How can you train a baseline model to perform language translation? One of the primary tasks of natural language processing that I first interacted with was Google Translate, a machine translation model that converts text in one language to another. What seemed insanely arcane to me at first has actually gotten to the point where one can now setup and train a model to do this from scratch. Let’s try to build it up from a set of input sentences in one language to output sentences in another.

Neural Machine Translation

In this case, we’re translating one sequence of text to another, but you’ll soon come to see that it is the same underlying question with other tasks such as summarization - taking a long sequence and translating it to a much more concise version. This series is meant to cover first the conceptual underpinning’s of these tasks and the key building blocks that it is built upon, then the mathematical representations of these concepts, then the building blocks for translating this conceptual understanding to a trained model and finally the nuts and bolts of making the research process smooth with the latest tools and flows to really get you up to speed with evaluating these models.
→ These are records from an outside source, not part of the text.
/-- A product of signs is the sign of their parity. -/
theorem prod_pm (bs : List Bool) : prod (bs.map pm) = pm (Machine.xorBits bs) := by
  cases bs with
  | nil => rfl
  | cons b bs =>
    rw [List.map_cons, prod, foldl_mul_pm, Machine.xorBits, List.foldl_cons, Bool.false_xor]

/-- The least of a positive bound and the magnitudes of nonzero messages is positive. -/
theorem foldl_min_abs {l : List F64} {x : F64} (hx : Proper false x) (hl : ∀ y ∈ l, ∃ b, Proper b y) :
    Proper false (l.foldl (fun acc y => min acc (abs y)) x) := by
  induction l generalizing x with
  | nil => exact hx
  | cons y l ih =>
    obtain ⟨b, hy⟩ := hl y List.mem_cons_self
    exact ih (F_min hx (F_abs hy)) fun z hz => hl z (List.mem_cons_of_mem _ hz)

end Sys2Proof.Fp

namespace Sys2Proof.Machine

open Fp (Proper Signed)

/-- The values a valid configuration scales and clips by are positive (40_control R201 check 19). -/
theorem ModemConfig.proper_of_valid {c : ModemConfig} (h : c.valid = true) :
    Proper false c.llrMax ∧ Proper false c.msScale := by
  simp only [valid, checks, List.all_cons, List.all_nil, id, Bool.and_eq_true, and_true] at h
  obtain ⟨-, -, -, -, -, -, -, -, -, -, -, -, -, -, -, -, -, -, ⟨-, ⟨hscale, hscale0⟩, ⟨hmax, hmax0⟩, -⟩, -⟩ := h
  exact ⟨Fp.F_of_pos hmax hmax0, Fp.F_of_pos hscale hscale0⟩

section
variable {c : LdpcCode} {p : Spec.DecodeArgs} (hms : p.minSum = true) (hmax : Proper false p.llrMax)
  (hscale : Proper false p.msScale) {bits : List Bool}
include hms hmax hscale

/-- A min-sum message carries the parity of the other messages' signs (R423). -/
theorem checkMsg_signed {q : Nat → Nat → F64} {m v : Nat}
    (hq : ∀ u ∈ row c m, Proper (bits.getD u false) (q m u)) :
    Signed (xorBits (((row c m).filter fun u => decide (u ≠ v)).map fun u => bits.getD u false))
      (Spec.checkMsg c p q m v) := by
  have hq : ∀ u ∈ (row c m).filter fun u => decide (u ≠ v), Proper (bits.getD u false) (q m u) :=
    fun u hu => hq u (List.mem_filter.1 hu).1
  rw [Spec.checkMsg, if_pos hms]
  generalize (row c m).filter (fun u => decide (u ≠ v)) = others at hq
  have hsigns : ((others.map (q m)).map Fp.sgn) = (others.map fun u => bits.getD u false).map Fp.pm := by
    rw [List.map_map, List.map_map]
    exact List.map_congr_left fun u hu => Fp.sgn_eq_pm (hq u hu)
  have hmin := Fp.foldl_min_abs (l := others.map (q m)) hmax fun y hy => by
    obtain ⟨u, hu, rfl⟩ := List.mem_map.1 hy
    exact ⟨_, hq u hu⟩
  have hpm := Fp.pm_S (xorBits (others.map fun u => bits.getD u false))
  rw [hsigns, Fp.prod_pm]
  have hscaled := Fp.mul_S hscale.1 hpm.1 (fun _ => hpm.2.2) (fun _ => hscale.2.2)
  have hmsg := Fp.mul_S hscaled hmin.1 (fun _ => hmin.2.2) fun h => absurd (hmin.2.1.symm.trans h) Bool.false_ne_true
  rwa [Bool.false_xor, Bool.xor_false] at hmsg

/-- In a satisfied check the other messages' signs have the parity of the receiving variable's bit. -/
theorem checkMsg_signed_of_checkHolds {q : Nat → Nat → F64} {m v : Nat} (hn : (row c m).Nodup) (hv : v ∈ row c m)
    (hcheck : checkHolds c bits m = true) (hq : ∀ u ∈ row c m, Proper (bits.getD u false) (q m u)) :
    Signed (bits.getD v false) (Spec.checkMsg c p q m v) := by
  have hparity : bits.getD v false =
      xorBits (((row c m).filter fun u => decide (u ≠ v)).map fun u => bits.getD u false) := by
    rw [checkHolds, xorBits_split hn hv] at hcheck
    simpa using hcheck
  rw [hparity]
  exact checkMsg_signed hms hmax hscale hq

/-- The first round keeps the signs of a codeword (R427). -/
theorem hardAfter_one_of_codeword (hc : codeWf c = true) {l : Nat → F64} (hlen : bits.length = c.n)
    (hword : passCount c bits = c.m) (hl : ∀ v, v < c.n → Proper (bits.getD v false) (l v)) :
    Spec.hardAfter c p l 1 = bits := by
  obtain ⟨-, -, -, -, hrows, -⟩ := (codeWf_iff c).1 hc
  have hpost (v : Nat) (hv : v < c.n) :
      Fp.lt (Fp.add (l v) (Fp.sum ((col c v).map fun m => Spec.checkMsg c p (Spec.variableMsgs c p l 0) m v))) 0#64 =
        bits.getD v false := by
    obtain ⟨hsigned, hne⟩ := Fp.post_F (hl v hv)
      ((col c v).map fun m => Spec.checkMsg c p (Spec.variableMsgs c p l 0) m v) fun y hy => by
        obtain ⟨m, hm, rfl⟩ := List.mem_map.1 hy
        obtain ⟨hlt, hrow⟩ := edge_of_mem_col hc hv hm
        exact checkMsg_signed_of_checkHolds hms hmax hscale (hrows m hlt) hrow ((passCount_iff c bits).1 hword m hlt)
          fun u hu => hl u (lt_of_mem_row hc hlt hu)
    exact Fp.lt_zero_eq hsigned hne
  refine List.ext_getElem (by rw [Spec.hardAfter, List.length_map, List.length_range, hlen]) fun v h1 h2 => ?_
  rw [← List.getD_eq_getElem bits false h2, ← hpost v (hlen ▸ h2)]
  simp only [Spec.hardAfter, List.getElem_map, List.getElem_range]

end

/-- Clipping to a positive bound keeps the sign of a finite nonzero LLR (R421). -/
theorem clipped_proper {p : Spec.DecodeArgs} (hmax : Proper false p.llrMax) {ls : List F64} {v : Nat}
    (hv : v < ls.length) (hf : Fp.isFinite (ls.getD v 0#64) = true) (h0 : Fp.isZero (ls.getD v 0#64) = false) :
    Proper (Fp.lt (ls.getD v 0#64) 0#64) (Spec.clipped p ls v) := by
  have hclip : Spec.clipped p ls v = Fp.clip (ls.getD v 0#64) p.llrMax := by
    rw [Spec.clipped, List.getD_eq_getElem _ _ (by rwa [List.length_map]), List.getElem_map, List.getD_eq_getElem _ _ hv]
  rw [hclip]
  exact Fp.F_clip (Fp.proper_of_finite hf h0) hmax

/-- Settles O44: the first round already decides the codeword, so `bp_decode` stops there. -/
theorem minSumDecodingOfACodewordIsIdempotent : Obligations.MinSumDecodingOfACodewordIsIdempotent := by
  unfold Obligations.MinSumDecodingOfACodewordIsIdempotent
  intro s m slot bits hslot hm hinv hwf hready c htype hiter hlen hword hllrs
  have hc : codeWf c = true := (codeTable_cases slot.toNat).1
  obtain ⟨hmax, hscale⟩ := ModemConfig.proper_of_valid hinv.cfgValid
  obtain ⟨mem', iters, pass, hexec, -, hdecode, -, -⟩ := ldpcDecodeReportsItsBits s m slot hslot hm hwf hready
  rw [decide_eq_true htype] at hdecode
  have hfirst : Spec.hardAfter c ⟨true, m.cfg.llrMax, m.cfg.msScale⟩
      (Spec.clipped ⟨true, m.cfg.llrMax, m.cfg.msScale⟩ (Spec.llrsAt s c.n)) 1 = bits :=
    hardAfter_one_of_codeword rfl hmax hscale hc hlen hword fun v hv => by
      obtain ⟨hf, h0, hsign⟩ := hllrs v hv
      rw [← hsign]
      exact clipped_proper hmax (by simpa [Spec.llrsAt] using hv) hf h0
  have hone : iters = 1 := by
    refine le_antisymm (not_lt.1 fun h => hdecode.firstPass 1 le_rfl h ?_) (hdecode.atLeastOne hiter)
    rw [hfirst, hword]
  subst hone
  have hbits := hdecode.bits.trans hfirst
  have hpass : pass = c.m := by rw [hdecode.count, hbits, hword]
  subst hpass
  exact ⟨_, hexec, hbits, rfl, rfl, if_pos rfl, decide_eq_false (lt_irrefl _)⟩

end Sys2Proof.Machine
end


section
/-! The interleaver as 45_interleaver states it: the payload symbols (R450), the LLRs of a codeword (R451, R452), the
interleaver's state machine (R461, R462), a block attempt and its BER count (R453, R470), IL_PUSH (R460) and BER_RESET
(R472). -/

namespace Sys2Proof.Machine

/-! ## The payload symbols (R450) -/

theorem payloadSymbols_eq (c : ModemConfig) :
    payloadSymbols c = (List.range c.nds).filter fun i => decide (2 * i ∉ c.uwPos ∧ 2 * i ∉ c.txtPos) :=
  List.filter_congr fun i _ => by simp [List.contains_eq_mem]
Each step as important as the last :).

The Conceptual Model

For language translation, let’s start off with a basic dataset which is a set of sentences in English with the corresponding translated sentences in Spanish. This is your training data. Your goal is to best predict the translated sentence given the input language sentence. First a lot of initial ideas to throw out the window - a precomputed mapping of word translations, passing a sentence as input and predicting an entire sentence as output, or even learning to directly map (think dictionary lookup) each word in the source language to another word in the target language. The last one is poor because you have no context from the rest of the sentence. Instead we will learn how to use all the information from the source sentence to predict each word individually in the output language. To get a holistic view of any problem, the first few pieces to put in place are the training data, evaluation metrics, and loss function - how do you measure differences between the predicted outputs and the actual outputs and then train the model to account for these mismatches. Since in this problem, one is trying to predict the output word by computing a probability distribution over all the possible words in the target language, the intuitive loss function here would be softmax - selecting the word with the highest probability and then checking if the predicted output word matches with the output word in the dataset. Common evaluation metrics for these tasks include ROUGE, BLEU and perplexity. We’ll discuss them further towards the end of the article. But generally think computing a score of how many words were predicted accurately.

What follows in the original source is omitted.